Structural biology

A toolbox for protein design

Some of the principles underlying how amino-acid sequences determine the three-dimensional structures of proteins have been defined. This has enabled a successful approach to designing protein folds from scratch. See Article p.222

Proteins are the molecular machines of the cell. In order to function, they have to fold into a defined three-dimensional (tertiary) conformation known as the native structure, which is encoded by the amino-acid sequence of the protein chain. It would be immensely useful to be able to predict native structures from amino-acid sequences, but our understanding of how such sequences determine the three-dimensional arrangements of proteins is limited. On page 222 of this issue, Koga et al.1 describe a set of rules that relate secondary protein-structure patterns — α-helices and β-sheets — to tertiary features. They also show how these principles can be used to design amino-acid sequences that fold into predefined topologies.
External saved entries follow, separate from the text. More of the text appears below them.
-- ==== Sys2Proof/Tests/Slice0.lean ====
section
/-! SUPPORT. Tests: ill-formed terms refused, the decoding of a word of every constructor (bits from
spec/30_encoding.md R71 to R75 and the table's wire rows), single steps with the results of
spec/95_test_vectors.md (its tables named in the docstrings), and witnesses that the hypotheses of the
obligations can be met. -/

namespace Sys2Proof.Tests

open Sys2Proof Sys2Proof.Machine

set_option Elab.async false

/-! ## WellFormed -/

/-- R62: the marker byte is no short index. -/
theorem test_wf_refuses_marker_index :
    (Instr.frameShort 3 2 0 0xFA [0x01, 0x2C]).wf = false := by decide

/-- R62: a short form has at most 7 bytes. -/
theorem test_wf_refuses_eight_bytes :
    (Instr.frameShort 3 2 0 0x0B [0x01, 0x2C, 0x55, 0x66, 0x77]).wf = false := by decide

/-- R62: 7 bytes are allowed. -/
theorem test_wf_admits_seven_bytes :
    (Instr.frameShort 3 2 0 0x0B [0x01, 0x2C, 0x55, 0x66]).wf = true := by decide

/-! ## Decoding: one word for each constructor, `op` in bits 8:5 and `kind` in bits 4:0 -/

theorem test_decode_fdec : decodeTableWord 16 0b000100000 = some .fdec := by decide

theorem test_decode_fencRd : decodeTableWord 16 0b001000000 = some .fencRd := by decide

theorem test_decode_fencWr : decodeTableWord 16 0b001100000 = some .fencWr := by decide

theorem test_decode_aWid : decodeTableWord 16 0b010000000 = some .aWid := by decide

theorem test_decode_aRid : decodeTableWord 16 0b010100000 = some .aRid := by decide

theorem test_decode_aRsp : decodeTableWord 16 0b011000000 = some .aRsp := by decide

theorem test_decode_aRcv : decodeTableWord 16 0b011100000 = some .aRcv := by decide

theorem test_decode_vEncDefaultRaw : decodeTableWord 16 0b100000000 = some .vEncDefaultRaw := by decide

theorem test_decode_vEncDec1 : decodeTableWord 16 0b100000001 = some .vEncDec1 := by decide

theorem test_decode_vEncDec2 : decodeTableWord 16 0b100000010 = some .vEncDec2 := by decide

theorem test_decode_vEncDec3 : decodeTableWord 16 0b100000011 = some .vEncDec3 := by decide

theorem test_decode_vEncByte : decodeTableWord 16 0b100000100 = some .vEncByte := by decide

theorem test_decode_vEncBool : decodeTableWord 16 0b100000101 = some .vEncBool := by decide

theorem test_decode_vEncLeBool : decodeTableWord 16 0b100000110 = some .vEncLeBool := by decide

theorem test_decode_vEncDouble : decodeTableWord 16 0b100000111 = some .vEncDouble := by decide

theorem test_decode_vEncTriple : decodeTableWord 16 0b100001000 = some .vEncTriple := by decide

theorem test_decode_vEncInvDouble : decodeTableWord 16 0b100001001 = some .vEncInvDouble := by decide

theorem test_decode_vEncInvTriple : decodeTableWord 16 0b100001010 = some .vEncInvTriple := by decide

theorem test_decode_vEncLe16 : decodeTableWord 16 0b100001011 = some .vEncLe16 := by decide

theorem test_decode_vEncMode : decodeTableWord 16 0b100001100 = some .vEncMode := by decide

theorem test_decode_vEncTime : decodeTableWord 16 0b100001101 = some .vEncTime := by decide

theorem test_decode_vEncDate : decodeTableWord 16 0b100001110 = some .vEncDate := by decide

theorem test_decode_vEncDomain : decodeTableWord 16 0b100001111 = some .vEncDomain := by decide

theorem test_decode_vEncDevnum : decodeTableWord 16 0b100010000 = some .vEncDevnum := by decide

theorem test_decode_vEncErrnum : decodeTableWord 16 0b100010001 = some .vEncErrnum := by decide

theorem test_decode_vEncDevid : decodeTableWord 16 0b100010010 = some .vEncDevid := by decide

theorem test_decode_vDecDefaultRaw : decodeTableWord 16 0b100100000 = some .vDecDefaultRaw := by decide

theorem test_decode_vDecDec1 : decodeTableWord 16 0b100100001 = some .vDecDec1 := by decide

theorem test_decode_vDecDec2 : decodeTableWord 16 0b100100010 = some .vDecDec2 := by decide

theorem test_decode_vDecDec3 : decodeTableWord 16 0b100100011 = some .vDecDec3 := by decide

theorem test_decode_vDecByte : decodeTableWord 16 0b100100100 = some .vDecByte := by decide

theorem test_decode_vDecBool : decodeTableWord 16 0b100100101 = some .vDecBool := by decide

theorem test_decode_vDecLeBool : decodeTableWord 16 0b100100110 = some .vDecLeBool := by decide

theorem test_decode_vDecDouble : decodeTableWord 16 0b100100111 = some .vDecDouble := by decide

theorem test_decode_vDecTriple : decodeTableWord 16 0b100101000 = some .vDecTriple := by decide

theorem test_decode_vDecInvDouble : decodeTableWord 16 0b100101001 = some .vDecInvDouble := by decide

theorem test_decode_vDecInvTriple : decodeTableWord 16 0b100101010 = some .vDecInvTriple := by decide

theorem test_decode_vDecLe16 : decodeTableWord 16 0b100101011 = some .vDecLe16 := by decide

theorem test_decode_vDecMode : decodeTableWord 16 0b100101100 = some .vDecMode := by decide

theorem test_decode_vDecTime : decodeTableWord 16 0b100101101 = some .vDecTime := by decide

theorem test_decode_vDecDate : decodeTableWord 16 0b100101110 = some .vDecDate := by decide

theorem test_decode_vDecDomain : decodeTableWord 16 0b100101111 = some .vDecDomain := by decide

theorem test_decode_vDecDevnum : decodeTableWord 16 0b100110000 = some .vDecDevnum := by decide

theorem test_decode_vDecErrnum : decodeTableWord 16 0b100110001 = some .vDecErrnum := by decide

theorem test_decode_vDecDevid : decodeTableWord 16 0b100110010 = some .vDecDevid := by decide

theorem test_decode_vCombDouble : decodeTableWord 16 0b101000111 = some .vCombDouble := by decide

theorem test_decode_vCombTriple : decodeTableWord 16 0b101001000 = some .vCombTriple := by decide

theorem test_decode_vCombInvDouble : decodeTableWord 16 0b101001001 = some .vCombInvDouble := by decide

theorem test_decode_vCombInvTriple : decodeTableWord 16 0b101001010 = some .vCombInvTriple := by decide


theorem test_decode_frameExt :
    decodeTableWord 56 0b0011_0010_00000000_11111010_00000000_00001100_00000000_11010111 =
      some (.frameExt 3 2 0 0x000C 0x00D7) := by decide

theorem test_decode_frameShort :
    decodeTableWord 40 0b0011_0010_00000000_00001011_00000001_00101100 =
      some (.frameShort 3 2 0 0x0B [0x01, 0x2C]) := by decide

theorem test_decode_frameRd :
    decodeTableWord 56 0b01100001_00000001_11111010_00000001_00100110_00000000_00000000 =
      some (.frameRd 0x301 0x0126) := by decide

theorem test_decode_frameWr :
    decodeTableWord 56 0b00110000_00000000_11111010_00000000_00010011_00000000_11010111 =
      some (.frameWr 0x180 0x0013 0x00D7) := by decide

theorem test_decode_id16 :
    decodeTableWord 16 0b11111_0_10_00_111111 = some (.id16 0x7FF .response) := by decide

/-! ## Refusals (table Z1) -/

/-- What a command word is refused with, if it is. -/
def errorOf (cmd : BitVec 9) : Option DecodeError :=
  match decode (.command cmd) with
  | .ok _ => none
  | .error e => some e

theorem test_refuses_op_0 : errorOf 0x000 = some (.reservedSelect 0) := by decide
theorem test_refuses_op_b : errorOf 0x160 = some (.reservedSelect 0xB) := by decide
theorem test_refuses_op_f : errorOf 0x1FF = some (.reservedSelect 0xF) := by decide
theorem test_refuses_kind_on_fdec : errorOf 0x021 = some (.kindOnKindless 1) := by decide
theorem test_refuses_enc_tag_19 : errorOf 0x113 = some (.reservedKind 19) := by decide
theorem test_refuses_dec_tag_31 : errorOf 0x13F = some (.reservedKind 31) := by decide
theorem test_refuses_comb_default : errorOf 0x140 = some (.notCombinable .defaultRaw) := by decide
theorem test_refuses_comb_le16 : errorOf 0x14B = some (.notCombinable .le16) := by decide

/-- Table row ID16: "11 not produced". -/
theorem test_refuses_id_tag_11 : decodeTableWord 16 0x3300 = none := by decide

/-! ## Single steps of the block -/

/-- A machine whose ports hold a request. -/
def holding (r : Request) : State := { State.reset with req := r }

/-- The lanes of a payload, absent lanes zero. -/
def lanes (p : List Byte) : Lanes := Vector.ofFn fun i : Fin 8 => p.getD i.val 0

/-- A request with a payload. -/
def payload (p : List Byte) : Request :=
  { Request.idle with B := lanes p, len := BitVec.ofNat 4 p.length }

/-- A request with an engineering value. -/
def engineering (q : Rat) : Request := { Request.idle with eng := .fin q }

/-- A request with a raw word. -/
def rawWord (v : Word16) : Request := { Request.idle with raw := v }

/-- A request with an address. -/
def address (a : Addr) : Request := { Request.idle with addr := a }

/-- A request with three words to combine. -/
def threeWords (a b c : Eng) : Request := { Request.idle with w0 := a, w1 := b, w2 := c }

/-- The answer of an instruction on a request meets a check. -/
def answers (i : Instr) (r : Request) (check : Response → Bool) : Bool :=
  match exec i (holding r) with
  | .next t => check t.resp
  | .fault _ => false
  | .refused _ => false

/-- The six results of FDEC. -/
def decodedIs (d : Decoded) (r : Response) : Bool :=
  r.knib == d.knib && r.kclass == d.kclass && r.confirm == d.confirm && r.rindex == d.rindex &&
    r.rvalue == d.rvalue && r.rcv == d.rcv

/-- The results of a built frame. -/
def frameIs (c : CanId) (p : List Byte) (r : Response) : Bool :=
  r.canId == c && r.olen == 7 && r.O.toList == p

/-- Example T1. -/
theorem test_fdec_source_scenario :
    answers .fdec (payload [0x02, 0x00, 0xFA, 0x00, 0x10, 0x00, 0x96])
      (decodedIs ⟨some 2, .confirm, true, 0x0010, 0x0096, 0x0000⟩) = true := by decide

/-- Table F1: an extended frame of 6 bytes has an index and no value. -/
theorem test_fdec_truncated :
    answers .fdec (payload [0x3F, 0x79, 0xFA, 0x01, 0x2C, 0x55])
      (decodedIs ⟨some 15, .other, false, 0x012C, 0x8000, 0xFFFF⟩) = true := by decide
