-- ==== Sys2Proof/Word.lean ====
section
/-! DEFINITION. The word types of the Bus Shadow Interface (00_scope.md R9, R11): unsigned bit vectors, bit 0 the
least significant. Arithmetic on them wraps, which is the spec's wrap16 and wrap32. -/

namespace Sys2Proof

/-- `Byte`, 8-bit unsigned (00_scope.md R11). -/
abbrev Byte := BitVec 8

/-- `Addr`, 16-bit unsigned: a shadow address, and an event record's location `Loc` (00_scope.md R11). -/
abbrev Addr := BitVec 16

/-- `Word32`, 32-bit unsigned (00_scope.md R11). -/
abbrev Word32 := BitVec 32

/-- `Pixel`, an 8-bit colour value (00_scope.md R11). -/
abbrev Pixel := BitVec 8

/-- `Perm`, a permission tag as 30_encoding.md R96 encodes it: bit 0 READ, bit 1 WRITE, bit 2 SNOOP. -/
abbrev Perm := BitVec 3

/-- A transaction word T (30_encoding.md R90). -/
abbrev Txn := BitVec 64

end Sys2Proof
end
The folded state of a protein is stabilized by many different non-covalent interactions. These interactions form as the protein folds into its native conformation, which, under physiological conditions, corresponds to the thermodynamically most stable, lowest-energy conformation. When a protein's energy landscape — a map of every possible protein conformation and the associated energy levels, plotted as a two- or three-dimensional representation — is considered, the folding path can be envisaged as a funnel in which the formation of local stabilizing interactions contributes to a decrease in the protein's overall energy and so leads to the native protein conformation2.

However, if non-covalent interactions form that are energetically favourable but do not exist in the native conformation, this will lead to an accumulation of non-native states. Proteins therefore have to select the biologically relevant native structure over the large number of possible non-native conformations. If non-native states can be 'discouraged' from forming, this will improve the folding path of the protein chain, because it does not get trapped in energy minima associated with non-native states.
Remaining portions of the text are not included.